#### [Task goal]
Whichever lines of the entries hold the word "bytes" should be identified and copied.

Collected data
/-- The planned lengths of the live setups (R34). -/
def plannedLengths (s : State) : List Nat := (setupOrder s).map Setup.planned

/-! ## SETTINGS_WRITE -/

/-- The first list position, from 1, at which step 2 fails: an unknown number, a number sent before, a value out of its range
(R185). Which of its two positions an item that appears twice fails at is the model's choice: the later one, so that its first
position fails only for its value (log 40). -/
def firstBad (seen : List Nat) (pos : Nat) : List (Nat × Nat) → Option Nat
  | [] => none
  | (n, v) :: rest =>
    match Item.ofNumber n with
    | some it => if seen.contains n || !it.accepts v then some pos else firstBad (n :: seen) (pos + 1) rest
    | none => some pos

/-- The items of a list with their values. -/
def itemsOf (entries : List (Nat × Nat)) : List (Item × Nat) :=
  entries.filterMap fun e => (Item.ofNumber e.1).map fun it => (it, e.2)

/-- The settings as they would stand (R186). -/
def written (c : Settings) (items : List (Item × Nat)) : Settings := items.foldl (fun c e => e.1.write e.2 c) c

/-- The list position, from 1, of the first item that takes part (R185). -/
def positionOf (p : Item → Bool) (pos : Nat) : List (Item × Nat) → Option Nat
  | [] => none
  | (it, _) :: rest => if p it then some pos else positionOf p (pos + 1) rest

/-- A stand slot after a write: made present or absent, it holds the power-on values (R48, R72). -/
def standWritten (old : Settings) (i : Fin 6) (s : State) : State :=
  if (old.stands.get i).isPresent = (s.cfg.stands.get i).isPresent then s else setStand i Stand.initial s

def standsWritten (old : Settings) (s : State) : State := slots.foldl (fun s i => standWritten old i s) s

/-- The primary encoder item written (R5). -/
def encoderWritten (s : State) : State :=
  restartSilence (s.setEnc { s.enc with selected := s.cfg.primary, fallback := false })

/-- The idle length written: the shadow of an enabled lane with no active setup (R92). -/
def idleWritten (lane : Lane) (s : State) : State :=
  let r := s.lanes.get lane
  if r.enabled && r.active.isNone then setLane lane { r with shadow := some s.cfg.idleLength } s else s

/-- The effects of an accepted write on the other blocks (R5, R48, R92, R136, R167). The bank tests the new band thresholds in one
hand-off, before any stand hands it a change of its own (R168, log 28). -/
def takeWrite (items : List (Item × Nat)) (s : State) : State :=
  let old := s.cfg
  let has := fun p : Item → Bool => items.any fun e => p e.1
  let s1 := conditionsChanged (s.setCfg (written s.cfg items))
  let s2 := if has (· == .primary) then encoderWritten s1 else s1
  let s3 := standsWritten old s2
  let s4 := if has (· == .idleLength) then idleWritten .l (idleWritten .u s3) else s3
  if has Item.governorReads then needEvaluation s4 else s4

/-- The line stands as restricted items need it (R185, step 3). -/
def mayWriteRestricted (s : State) : Bool :=
  (s.line.condition == .halt || s.line.condition == .purged) && atRest s && s.web.marks.isEmpty

/-- SETTINGS_WRITE (R185): the item numbers and six-byte values of the list. A refusal that carries a list position carries it as
one byte without a presence byte, and one that carries none ends after its code (log 17). An item that appears twice fails at the
later of its positions (log 40). -/
def settingsWrite (entries : List (Nat × Nat)) (s : State) : State × Answer :=
  if s.store.writing.isSome then (s, .plain .busy)
  else
    match firstBad [] 1 entries with
    | some pos => (s, { code := .outOfRange, data := uns 1 pos })
    | none =>
      let items := itemsOf entries
      if items.any (fun e => e.1.isRestricted) && !mayWriteRestricted s then (s, .plain .wrongState)
      else
        match (crossChecks (written s.cfg items) (plannedLengths s)).find? fun k => !k.holds with
        | some k =>
          (s, { code := .outOfRange,
                data := match positionOf k.takesPart 1 items with | some pos => uns 1 pos | none => [] })
        | none => (takeWrite items s, .plain .ok)

/-! ## The stored image -/

/-- SETTINGS_COMMIT (R187). -/
def settingsCommit (s : State) : State × Answer :=
  if s.store.writing.isSome then (s, .plain .busy) else (beginWrite .commit s, .plain .ok)

/-- Every item number that is one, in order (section 12.3). -/
def itemNumbers : List Nat := (List.range 0x818).filter fun n => (Item.ofNumber n).isSome

/-- The bytes of an image: every item in number order as SETTINGS_WRITE would carry it, then the hard mappings (log 18). -/
def ImageContent.bytes (c : ImageContent) : List Byte :=
  (itemNumbers.flatMap fun n => uns 2 n ++ uns 6 (((Item.ofNumber n).map fun it => it.read c.cfg).getD 0))
    ++ c.hard.a.toList.flatMap (uns 1) ++ c.hard.b.toList.flatMap (uns 1)

/-- The image is valid: its CRC-32 agrees, every item lies in its range, and the set passes every check (R188). -/
def StoredImage.isValid (m : StoredImage) : Bool :=
  crc32 m.content.bytes == m.crc
    && (itemNumbers.all fun n => (Item.ofNumber n).all fun it => it.accepts (it.read m.content.cfg))
    && validSettings m.content.cfg []

/-- The write of the image ends well (R187). With no write in progress there is none to end, and the input is ignored (log 24). -/
def imageWriteSuccess (s : State) : State :=
  match s.store.writing with
  | some (cause, c) =>
    s.setStore { s.store with
      writing := none, imageValid := true, image := some { content := c, crc := crc32 c.bytes },
      configured := s.store.configured || cause == .commit }
  | none => s

/-- The write of the image fails (R187). With no write in progress the input is ignored (log 24). -/
def imageWriteFailure (s : State) : State :=
  match s.store.writing with
  | some (cause, _) => notice 0xD1#8 (uns 1 cause.code) (s.setStore { s.store with writing := none })
  | none => s

end Sys2Proof.Machine
end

#### [Exercise answer]
/-- The bytes of an image: every item in number order as SETTINGS_WRITE would carry it, then the hard mappings (log 18). -/
def ImageContent.bytes (c : ImageContent) : List Byte :=
  crc32 m.content.bytes == m.crc
      writing := none, imageValid := true, image := some { content := c, crc := crc32 c.bytes },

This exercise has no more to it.